The Pirates saw many a person in their line up (the most famous being Mick Green who left to go back Billy J. Kramer as one of The Dakotas). I think Kramer and Kidd have some interesting career parallels. Both saw their glory days eclipsed by 1966 and both issued their final 45's with them and their backing band sharing label credits on one side and being billed as a solo performer on the other (you can read about Billy's final single with The Dakotas here) and both of their 45's attempted "new" sounds.
|Johnny Kidd 1966|
By the time this single was recorded (August 1966 according to the meticulous liner notes of "The Complete Johnny Kidd" CD set) The Pirates were Mick Stewart (guitar), future Deep Purple member Nicky Simper (bass) and Roger Pinner aka Roger Truth (drums). "Send For That Girl" was nothing like anything Kidd had ever recorded. At some moments the backing brass at times sounds almost phased like the horns on The Byrd's "Artificial Energy" meets Brian Jones "Pipes Of Pan At Joujouka" on others (during the chorus for instance ) they're playing in almost Stax style. Kidd's voice is strong as ever and beneath it all The Pirates hold down an almost folk rock feel with a nice twangy guitar solo from Stewart. "The Fool" is the complete opposite. Though credited to just Johnny Kidd on the label he's backed by The Pirates. It starts out with a "Smokestack Lightning" style lick and is far more slower and subdued than it's top side. In fact it's pretty pedesterian, Kidd sounds boozy or bored or both and Stewart plucks along in an almost Mick Green style which is about the only thing of interest in this number. Presumably the band's former keyboardist (who left prior to their fateful final gig) Ray Soaper supplies the organ.

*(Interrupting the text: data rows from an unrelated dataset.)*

-- ==== Sys2Proof/Laws/Ops.lean ====
section
/-! SUPPORT. The register map, the register read, and what any command or register access can answer. -/

namespace Sys2Proof.Machine

theorem regAt_offset (r : Reg) : regAt r.offset = some r := by cases r <;> rfl

/-- The map has a register exactly at the offsets of the host contract. -/
theorem isSome_regAt (o : Nat) : (regAt o).isSome ↔ o % 8 = 0 ∧ o ≤ 0x38 := by
  constructor
  · intro h
    unfold regAt at h
    split at h <;> simp_all
  · rintro ⟨h, h2⟩
    have : o = 0 ∨ o = 8 ∨ o = 16 ∨ o = 24 ∨ o = 32 ∨ o = 40 ∨ o = 48 ∨ o = 56 := by omega
    rcases this with h | h | h | h | h | h | h | h <;> subst h <;> rfl

theorem regAt_eq_cmd {o : Nat} (h : regAt o = some .cmd) : o = 0 := by
  unfold regAt at h
  split at h <;> simp_all

/-- Outside BUSY the STATUS word is its three fields; in BUSY it shows neither cause nor detail. -/
theorem status_of_not_busy {s : State} (h : s.state ≠ .busy) : s.status = statusWord s.state s.cause s.detail := by
  unfold State.status
  split
  · contradiction
  · rfl

/-- All a register read can do: it changes `rdata`, and draws a free value or none. -/
theorem readReg_cases (r : Reg) (s : State) :
    (s.state = .busy ∧ r.isResult = true ∧
      s.readReg r = { s with rdata := some (Config.freeWord s.freeCtr), freeCtr := s.freeCtr + 1 }) ∨
    (¬ (s.state = .busy ∧ r.isResult = true) ∧ s.readReg r = { s with rdata := some (s.regValue r) }) := by
  unfold State.readReg
  split
  · rename_i h; exact .inl ⟨h.1, h.2, rfl⟩
  · rename_i h; exact .inr ⟨h, rfl⟩

/-- Every command answers a next state. -/
theorem exec_next (i : Instr) (s : State) : ∃ t, exec i s = .next t := by
  cases i <;> simp only [exec, execNop, execCompress, execDecompress, execIllegal, execClear] <;>
    (try split_ifs) <;> exact ⟨_, rfl⟩

/-- All a command can do besides changing nothing: start, in IDLE or DONE; clear STATUS outside BUSY; raise
IllegalCommand in IDLE or DONE. -/
theorem exec_cases {i : Instr} {s t : State} (h : exec i s = .next t) :
    t = s ∨
    (i = .compress ∧ s.state.accepts = true ∧ t = (s.startCommand .cRead).setEng { s.eng with ibuf := [] }) ∨
    (i = .decompress ∧ s.state.accepts = true ∧ t = (s.startCommand .dHeader).setEng { s.eng with recv := [] }) ∨
    (i = .clear ∧ s.state.acceptsClear = true ∧ t = s.clearStatus) ∨
    (∃ w, i = .illegal w ∧ s.state.accepts = true ∧ t = s.raiseFault .illegalCommand .noDetail) := by
  cases i <;> simp only [exec, execNop, execCompress, execDecompress, execIllegal, execClear] at h
  · injection h with h; exact .inl h.symm
  · split at h
    · injection h with h; exact .inr (.inl ⟨rfl, ‹_›, h.symm⟩)
    · injection h with h; exact .inl h.symm
  · split at h
    · injection h with h; exact .inr (.inr (.inl ⟨rfl, ‹_›, h.symm⟩))
    · injection h with h; exact .inl h.symm
  · split at h
    · injection h with h; exact .inr (.inr (.inr (.inl ⟨rfl, ‹_›, h.symm⟩)))
    · injection h with h; exact .inl h.symm
  · split at h
    · injection h with h; exact .inr (.inr (.inr (.inr ⟨_, rfl, ‹_›, h.symm⟩)))
    · injection h with h; exact .inl h.symm

/-- All a register write can do when it answers a next state: at CMD it runs the decoded command; elsewhere nothing. -/
theorem busWrite_cases {bits offset : Nat} {v : Word} {s t : State} (h : busWrite bits offset v s = .next t) :
    (bits = 64 ∧ offset = 0 ∧ exec (decode v) s = .next t) ∨ (bits = 64 ∧ t = s) := by
  unfold busWrite busAccess at h
  split at h
  · rename_i hb
    split at h
    · rename_i r hr
      cases r <;> simp only at h
      · exact .inl ⟨hb, regAt_eq_cmd hr, h⟩
      all_goals (injection h with h; exact .inr ⟨hb, h.symm⟩)
    · cases h
  · cases h

/-- All a register read over the bus can do when it answers a next state. -/
theorem busRead_cases {bits offset : Nat} {s t : State} (h : busRead bits offset s = .next t) :
    ∃ r, bits = 64 ∧ regAt offset = some r ∧ t = s.readReg r := by
  unfold busRead busAccess at h
  split at h
  · rename_i hb
    split at h
    · rename_i r hr; injection h with h; exact ⟨r, hb, hr, h.symm⟩
    · cases h
  · cases h

end Sys2Proof.Machine
end

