-- ==== Sys2Proof/Laws/PerInstr.lean ====
section
/-! SUPPORT. Statements made once per constructor of Instr. -/

namespace Sys2Proof.Laws.RoundTrip

open Sys2Proof

/-- The table's first matching row, written as the comparisons it makes. -/
theorem decode_eq (w : Word) :
    decode w = if w = 0 then .nop else if w = 1 then .compress else if w = 2 then .decompress
      else if w = 3 then .clear else .illegal w := by
  have h : w &&& 0xFFFFFFFFFFFFFFFF#64 = w := BitVec.and_allOnes
  simp only [decode, opcodeRow?, opcodeTable, List.find?, h]
  by_cases h0 : w = 0 <;> by_cases h1 : w = 1 <;> by_cases h2 : w = 2 <;> by_cases h3 : w = 3 <;> simp_all
  simp [beq_eq_false_iff_ne.2 h0, beq_eq_false_iff_ne.2 h1, beq_eq_false_iff_ne.2 h2, beq_eq_false_iff_ne.2 h3]

/-- An encoded well-formed command decodes to itself. -/
def Statement (i : Instr) : Prop := i.wellFormed = true → decode (encode i) = i

theorem nop : Statement .nop := fun _ => by decide

theorem compress : Statement .compress := fun _ => by decide

theorem decompress : Statement .decompress := fun _ => by decide

theorem clear : Statement .clear := fun _ => by decide

theorem illegal (w : Word) : Statement (.illegal w) := by
  intro h
  rw [encode, decode_eq]
  have hne : ∀ k : Word, legalWord k = true → w ≠ k := by
    rintro k hk rfl
    simp [Instr.wellFormed, hk] at h
  rw [if_neg (hne 0 (by decide)), if_neg (hne 1 (by decide)), if_neg (hne 2 (by decide)), if_neg (hne 3 (by decide))]

end Sys2Proof.Laws.RoundTrip
end

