/-- No register shows internal state. -/
theorem readReg_live (r : Reg) (s : State) : s.live.readReg r = (s.readReg r).live := by
  obtain ⟨hb, hr, h⟩ | ⟨hn, h⟩ := readReg_cases r s
  · rw [h]; exact if_pos ⟨hb, hr⟩
  · rw [h]
    refine (if_neg hn).trans ?_
    cases r <;> rfl

theorem live_hostWait (s : State) : (hostWait s.live).live = (hostWait s).live := by
  have hr := readReg_live .status s
  unfold hostWait
  by_cases hb : s.state = .busy
  · rw [if_pos hb, if_pos (show s.live.state = .busy from hb), hr]
    exact live_of_eq_live rfl
  · rw [if_neg hb, if_neg (show ¬ s.live.state = .busy from hb), hr, live_live]

/-- What an event of the host does depends on the live part of the engine. -/
theorem liveOutcome_hostEvent (e : Event) (s : State) :
    liveOutcome (hostEvent e s.live) = liveOutcome (hostEvent e s) := by
  cases e with
  | reset => exact liveOutcome_next rfl
  | attach bs => exact liveOutcome_ite rfl (liveOutcome_next (live_of_eq_live (t := s.attach bs) rfl))
  | write bits offset v =>
    refine liveOutcome_busAccess bits offset fun r => ?_
    cases r with
    | cmd => exact liveOutcome_exec _ s
    | _ => exact liveOutcome_next (live_live s)
  | read bits offset =>
    exact liveOutcome_busAccess bits offset fun r => liveOutcome_next (by rw [readReg_live, live_live])
  | wait => exact liveOutcome_next (live_hostWait s)
  | engine => exact liveOutcome_next (live_engineStep s)

theorem liveOutcome_step (s : State) : liveOutcome (step s.live) = liveOutcome (step s) := by
  unfold step
  rw [show s.live.agenda = s.agenda from rfl]
  cases s.agenda with
  | nil => exact liveOutcome_next (live_engineStep s)
  | cons e rest => exact liveOutcome_hostEvent e { s with agenda := rest }

theorem liveOutcome_eq_next {o : Host.Outcome State Fault Refusal} {s : State} (h : liveOutcome o = .next s) :
    ∃ t, o = .next t ∧ t.live = s := by
  cases o with
  | next t => exact ⟨t, rfl, Host.Outcome.next.inj h⟩
  | fault f => cases h
  | refused r => cases h

/-- Runs of states with the same live part keep it the same, step by step. -/
theorem liveOutcome_run (k : Nat) {s t : State} (h : s.live = t.live) :
    liveOutcome (Sys2Proof.core.run k s) = liveOutcome (Sys2Proof.core.run k t) := by
  induction k generalizing s t with
  | zero => exact liveOutcome_next h
  | succ k ih =>
    have hst : liveOutcome (step s) = liveOutcome (step t) := by
      rw [← liveOutcome_step s, h, liveOutcome_step]
    cases hs : step s with
    | next u =>
      rw [hs] at hst
      obtain ⟨v, hv, huv⟩ := liveOutcome_eq_next hst.symm
      rw [core_run_next hs, core_run_next hv]
      exact ih huv.symm
    | fault f => cases f
    | refused r =>
      cases ht : step t with
      | next v => rw [hs, ht] at hst; cases hst
      | fault f => cases f
      | refused q =>
        rw [hs, ht] at hst
        rw [core_run_refused hs, core_run_refused ht]
        exact hst
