/-! ## The agents (R7) -/

/-- R7, R20, R61, R63: each agent's step changes its own state. The host's step makes no transaction and, but for the
reset input, touches neither the sensor nor any result; the block's step touches neither the sensor nor what the host
writes; the step of the transport and the sensor touches no host-visible register. -/
def Obligations.EachAgentChangesItsOwnState : Prop :=
  ∀ s t : State, step s = .next t →
    t.params = s.params ∧
    (mover s = .host → t.trace = s.trace ∧ t.replies = s.replies ∧
      ((∃ rest, s.inputs = .host .reset :: rest) ∨
        (t.sensor = s.sensor ∧ t.result = s.result ∧ t.tfine = s.tfine ∧ t.calib = s.calib ∧
          t.scratch = s.scratch ∧ t.status.init = s.status.init ∧ t.status.calv = s.status.calv ∧
          t.status.tfv = s.status.tfv))) ∧
    (mover s = .block → t.sensor = s.sensor ∧ t.trace = s.trace ∧ t.replies = s.replies ∧
      t.hostReads = s.hostReads ∧ t.cmd = s.cmd ∧ t.arg = s.arg ∧ t.freeCount = s.freeCount ∧
      t.status.overrun = s.status.overrun) ∧
    (mover s = .transport → t.hostReads = s.hostReads ∧ t.cmd = s.cmd ∧ t.arg = s.arg ∧ t.result = s.result ∧
      t.tfine = s.tfine ∧ t.status = s.status ∧ t.calib = s.calib ∧ t.scratch = s.scratch)
end

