-- ==== Sys2Proof/Laws/Ops.lean ====
section
/-! SUPPORT. What each shared operation can do, said once: later proofs cite these and do not unfold. -/

namespace Sys2Proof.Machine

/-- Everything one block step can do (R84, R194). -/
theorem blockStep_cases {check : Job → Option Error} {start : Job → State}
    {resume : Job → Pos → Answer → Option State} {s t : State}
    (h : blockStep check start resume s = .next t) :
    (s.seq = .idle ∧ t = s) ∨
    (∃ job q pos, s.seq = .flight job q pos ∧ t = s) ∨
    (∃ job e, s.seq = .start job ∧ check job = some e ∧ t = raise e s) ∨
    (∃ job, s.seq = .start job ∧ check job = none ∧ t = start job) ∨
    (∃ job pos ans, s.seq = .ready job pos ans ∧ resume job pos ans = some t) := by
  unfold blockStep at h
  split at h
  · next hs => exact .inl ⟨hs, by cases h; rfl⟩
  · next job q pos hs => exact .inr (.inl ⟨job, q, pos, hs, by cases h; rfl⟩)
  · next job hs =>
    split at h
    · next e he => exact .inr (.inr (.inl ⟨job, e, hs, he, by cases h; rfl⟩))
    · next he => exact .inr (.inr (.inr (.inl ⟨job, hs, he, by cases h; rfl⟩)))
  · next job pos ans hs =>
    split at h
    · next u hu => exact .inr (.inr (.inr (.inr ⟨job, pos, ans, hs, by cases h; exact hu⟩)))
    · cases h

@[simp] theorem blockStep_idle {check : Job → Option Error} {start : Job → State}
    {resume : Job → Pos → Answer → Option State} {s : State} (hs : s.seq = .idle) :
    blockStep check start resume s = .next s := by
  simp [blockStep, hs]

theorem blockStep_start {check : Job → Option Error} {start : Job → State}
    {resume : Job → Pos → Answer → Option State} {s : State} {job : Job} (hs : s.seq = .start job)
    (hc : check job = none) : blockStep check start resume s = .next (start job) := by
  simp [blockStep, hs, hc]

theorem blockStep_start_error {check : Job → Option Error} {start : Job → State}
    {resume : Job → Pos → Answer → Option State} {s : State} {job : Job} {e : Error}
    (hs : s.seq = .start job) (hc : check job = some e) :
    blockStep check start resume s = .next (raise e s) := by
  simp [blockStep, hs, hc]

theorem blockStep_ready {check : Job → Option Error} {start : Job → State}
    {resume : Job → Pos → Answer → Option State} {s t : State} {job : Job} {pos : Pos} {ans : Answer}
    (hs : s.seq = .ready job pos ans) (hr : resume job pos ans = some t) :
    blockStep check start resume s = .next t := by
  simp [blockStep, hs, hr]

/-- `or fail` either goes on with the bytes of an `Ok` or raises the transport's error (R14). -/
theorem orFail_cases (ans : Answer) (s : State) (go : List Byte → State) :
    (∃ bytes, ans = .ok bytes ∧ orFail ans s go = go bytes) ∨
    (∃ code, ans = .err code ∧ orFail ans s go = raise (.transport code) s) := by
  cases ans with
  | ok bytes => exact .inl ⟨bytes, rfl, rfl⟩
  | err code => exact .inr ⟨code, rfl, rfl⟩

/-- The first step's checks pass exactly when none of them fails (R180). -/
theorem firstError_none {legal needsInit needsTfine : Bool} {s : State} :
    firstError legal needsInit needsTfine s = none ↔
      legal = true ∧ (needsInit = true → s.status.init = true) ∧
        (needsTfine = true → s.status.tfv = true) := by
  unfold firstError
  cases legal <;> cases needsInit <;> cases needsTfine <;> cases hi : s.status.init <;>
    cases ht : s.status.tfv <;> simp

/-- The poll loop either times out or issues one more status read (R158). -/
theorem pollLoop_cases (job : Job) (s : State) :
    (s.params.pollLimit = some job.pollCount ∧ pollLoop job s = raise .timeout s) ∨
    (s.params.pollLimit ≠ some job.pollCount ∧ pollLoop job s = issue job (.read regStatus 1) .poll s) := by
  unfold pollLoop
  split
  · exact .inl ⟨‹_›, rfl⟩
  · exact .inr ⟨‹_›, rfl⟩

/-- The answer to a read brings as many bytes as were asked for, to a write none (R14, R63). -/
theorem answerOf_length {q : Request} {r : Reply} {x : Sensor} {bytes : List Byte}
    (h : answerOf q r x = .ok bytes) :
    bytes.length = match q with
      | .read _ n => n
      | .write _ _ => 0 := by
  unfold answerOf at h
  split at h
  · cases h
  · cases h; simp [readBytes]
  · cases h; rfl

/-- Writing into a buffer inside its length keeps its length. -/
theorem putBytes_length {buf src : List Byte} {off : Nat} (h : off + src.length ≤ buf.length) :
    (putBytes buf off src).length = buf.length := by
  simp [putBytes]
  omega

end Sys2Proof.Machine
end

Both tracks can be found on the essential EMI double CD compilation "The complete..." which contains every track ever recorded (including an alternate take of "Send For That Girl" minus the horn overdubs).
|Possibly the last Johnny Kidd and The Pirates photo. Taken at Kidd's home 1966.|
Left to right: Nicky Simper, Roger Truth, Mick Stewart and Johnny Kidd.
Hear "Send For That Girl":
Hear "The Fool":
"Always and ever" a favorite early British Rocker. Kidd was one of a handful of UK rockers, pre-Beatles, that is worthy of seeking out and listening seriously to. Nice write-up Bill!